##### Data listing
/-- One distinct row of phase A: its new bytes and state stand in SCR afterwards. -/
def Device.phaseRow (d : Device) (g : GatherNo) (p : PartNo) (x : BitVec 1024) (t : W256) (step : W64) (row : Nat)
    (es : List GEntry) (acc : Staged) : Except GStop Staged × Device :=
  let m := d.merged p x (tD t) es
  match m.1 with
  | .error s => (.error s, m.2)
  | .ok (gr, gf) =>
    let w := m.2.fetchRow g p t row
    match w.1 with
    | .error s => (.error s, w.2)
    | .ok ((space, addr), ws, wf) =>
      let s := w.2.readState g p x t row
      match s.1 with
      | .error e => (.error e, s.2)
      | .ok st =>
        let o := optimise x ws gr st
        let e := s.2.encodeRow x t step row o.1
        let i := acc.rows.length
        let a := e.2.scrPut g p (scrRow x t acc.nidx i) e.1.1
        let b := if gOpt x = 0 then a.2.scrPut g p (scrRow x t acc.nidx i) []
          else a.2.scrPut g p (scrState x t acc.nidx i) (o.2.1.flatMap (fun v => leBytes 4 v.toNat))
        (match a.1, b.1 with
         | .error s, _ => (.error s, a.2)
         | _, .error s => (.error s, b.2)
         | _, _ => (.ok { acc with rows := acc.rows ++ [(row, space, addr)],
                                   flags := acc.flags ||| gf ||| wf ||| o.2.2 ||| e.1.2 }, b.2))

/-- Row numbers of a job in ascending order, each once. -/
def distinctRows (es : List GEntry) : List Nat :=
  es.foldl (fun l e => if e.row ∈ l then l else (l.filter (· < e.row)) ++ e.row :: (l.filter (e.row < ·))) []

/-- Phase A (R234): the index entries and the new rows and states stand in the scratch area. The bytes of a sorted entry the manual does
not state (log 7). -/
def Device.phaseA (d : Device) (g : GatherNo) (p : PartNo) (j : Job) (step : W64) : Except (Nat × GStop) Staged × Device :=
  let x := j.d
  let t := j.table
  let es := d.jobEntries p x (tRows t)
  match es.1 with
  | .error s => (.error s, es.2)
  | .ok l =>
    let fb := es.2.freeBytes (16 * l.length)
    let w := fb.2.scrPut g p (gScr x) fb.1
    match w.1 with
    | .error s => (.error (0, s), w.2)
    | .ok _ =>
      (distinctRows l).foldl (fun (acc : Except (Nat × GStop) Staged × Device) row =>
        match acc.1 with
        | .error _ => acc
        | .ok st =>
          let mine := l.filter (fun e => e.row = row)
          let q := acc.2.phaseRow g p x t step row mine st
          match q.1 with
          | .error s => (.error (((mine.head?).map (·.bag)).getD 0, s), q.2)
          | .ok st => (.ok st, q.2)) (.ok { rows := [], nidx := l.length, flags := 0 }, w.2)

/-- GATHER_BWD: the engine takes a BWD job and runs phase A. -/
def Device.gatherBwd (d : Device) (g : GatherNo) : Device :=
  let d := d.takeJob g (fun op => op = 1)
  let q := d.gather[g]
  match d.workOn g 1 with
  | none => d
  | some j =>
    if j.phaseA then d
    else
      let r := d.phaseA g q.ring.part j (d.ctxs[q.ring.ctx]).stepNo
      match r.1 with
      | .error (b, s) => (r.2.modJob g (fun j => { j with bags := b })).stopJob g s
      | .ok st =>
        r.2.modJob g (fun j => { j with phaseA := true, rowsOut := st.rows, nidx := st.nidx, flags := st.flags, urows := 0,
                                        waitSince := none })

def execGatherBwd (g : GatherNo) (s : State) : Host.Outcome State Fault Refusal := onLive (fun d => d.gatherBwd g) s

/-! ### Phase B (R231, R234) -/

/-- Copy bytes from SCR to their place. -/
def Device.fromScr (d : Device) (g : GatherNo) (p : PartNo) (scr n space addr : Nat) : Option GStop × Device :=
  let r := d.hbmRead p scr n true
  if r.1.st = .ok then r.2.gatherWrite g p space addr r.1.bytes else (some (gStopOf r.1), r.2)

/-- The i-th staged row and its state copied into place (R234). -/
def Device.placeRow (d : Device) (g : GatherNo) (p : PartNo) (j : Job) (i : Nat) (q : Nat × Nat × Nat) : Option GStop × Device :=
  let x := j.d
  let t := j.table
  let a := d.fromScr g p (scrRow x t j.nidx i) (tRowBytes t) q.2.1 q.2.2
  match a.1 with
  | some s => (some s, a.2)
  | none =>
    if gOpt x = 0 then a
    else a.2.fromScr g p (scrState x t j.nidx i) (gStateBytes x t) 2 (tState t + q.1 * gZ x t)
##########
— Problem statement —
Write every entry out again, exactly as it stands.

— Response area —
/-- One distinct row of phase A: its new bytes and state stand in SCR afterwards. -/
def Device.phaseRow (d : Device) (g : GatherNo) (p : PartNo) (x : BitVec 1024) (t : W256) (step : W64) (row : Nat)
    (es : List GEntry) (acc : Staged) : Except GStop Staged × Device :=
  let m := d.merged p x (tD t) es
  match m.1 with
  | .error s => (.error s, m.2)
  | .ok (gr, gf) =>
    let w := m.2.fetchRow g p t row
    match w.1 with
    | .error s => (.error s, w.2)
    | .ok ((space, addr), ws, wf) =>
      let s := w.2.readState g p x t row
      match s.1 with
      | .error e => (.error e, s.2)
      | .ok st =>
        let o := optimise x ws gr st
        let e := s.2.encodeRow x t step row o.1
        let i := acc.rows.length
        let a := e.2.scrPut g p (scrRow x t acc.nidx i) e.1.1
        let b := if gOpt x = 0 then a.2.scrPut g p (scrRow x t acc.nidx i) []
          else a.2.scrPut g p (scrState x t acc.nidx i) (o.2.1.flatMap (fun v => leBytes 4 v.toNat))
        (match a.1, b.1 with
         | .error s, _ => (.error s, a.2)
         | _, .error s => (.error s, b.2)
         | _, _ => (.ok { acc with rows := acc.rows ++ [(row, space, addr)],
                                   flags := acc.flags ||| gf ||| wf ||| o.2.2 ||| e.1.2 }, b.2))

/-- Row numbers of a job in ascending order, each once. -/
def distinctRows (es : List GEntry) : List Nat :=
  es.foldl (fun l e => if e.row ∈ l then l else (l.filter (· < e.row)) ++ e.row :: (l.filter (e.row < ·))) []

/-- Phase A (R234): the index entries and the new rows and states stand in the scratch area. The bytes of a sorted entry the manual does
not state (log 7). -/
def Device.phaseA (d : Device) (g : GatherNo) (p : PartNo) (j : Job) (step : W64) : Except (Nat × GStop) Staged × Device :=
  let x := j.d
  let t := j.table
  let es := d.jobEntries p x (tRows t)
  match es.1 with
  | .error s => (.error s, es.2)
  | .ok l =>
    let fb := es.2.freeBytes (16 * l.length)
    let w := fb.2.scrPut g p (gScr x) fb.1
    match w.1 with
    | .error s => (.error (0, s), w.2)
    | .ok _ =>
      (distinctRows l).foldl (fun (acc : Except (Nat × GStop) Staged × Device) row =>
        match acc.1 with
        | .error _ => acc
        | .ok st =>
          let mine := l.filter (fun e => e.row = row)
          let q := acc.2.phaseRow g p x t step row mine st
          match q.1 with
          | .error s => (.error (((mine.head?).map (·.bag)).getD 0, s), q.2)
          | .ok st => (.ok st, q.2)) (.ok { rows := [], nidx := l.length, flags := 0 }, w.2)

/-- GATHER_BWD: the engine takes a BWD job and runs phase A. -/
def Device.gatherBwd (d : Device) (g : GatherNo) : Device :=
  let d := d.takeJob g (fun op => op = 1)
  let q := d.gather[g]
  match d.workOn g 1 with
  | none => d
  | some j =>
    if j.phaseA then d
    else
      let r := d.phaseA g q.ring.part j (d.ctxs[q.ring.ctx]).stepNo
      match r.1 with
      | .error (b, s) => (r.2.modJob g (fun j => { j with bags := b })).stopJob g s
      | .ok st =>
        r.2.modJob g (fun j => { j with phaseA := true, rowsOut := st.rows, nidx := st.nidx, flags := st.flags, urows := 0,
                                        waitSince := none })

def execGatherBwd (g : GatherNo) (s : State) : Host.Outcome State Fault Refusal := onLive (fun d => d.gatherBwd g) s

/-! ### Phase B (R231, R234) -/

/-- Copy bytes from SCR to their place. -/
def Device.fromScr (d : Device) (g : GatherNo) (p : PartNo) (scr n space addr : Nat) : Option GStop × Device :=
  let r := d.hbmRead p scr n true
  if r.1.st = .ok then r.2.gatherWrite g p space addr r.1.bytes else (some (gStopOf r.1), r.2)

/-- The i-th staged row and its state copied into place (R234). -/
def Device.placeRow (d : Device) (g : GatherNo) (p : PartNo) (j : Job) (i : Nat) (q : Nat × Nat × Nat) : Option GStop × Device :=
  let x := j.d
  let t := j.table
  let a := d.fromScr g p (scrRow x t j.nidx i) (tRowBytes t) q.2.1 q.2.2
  match a.1 with
  | some s => (some s, a.2)
  | none =>
    if gOpt x = 0 then a
    else a.2.fromScr g p (scrState x t j.nidx i) (gStateBytes x t) 2 (tState t + q.1 * gZ x t)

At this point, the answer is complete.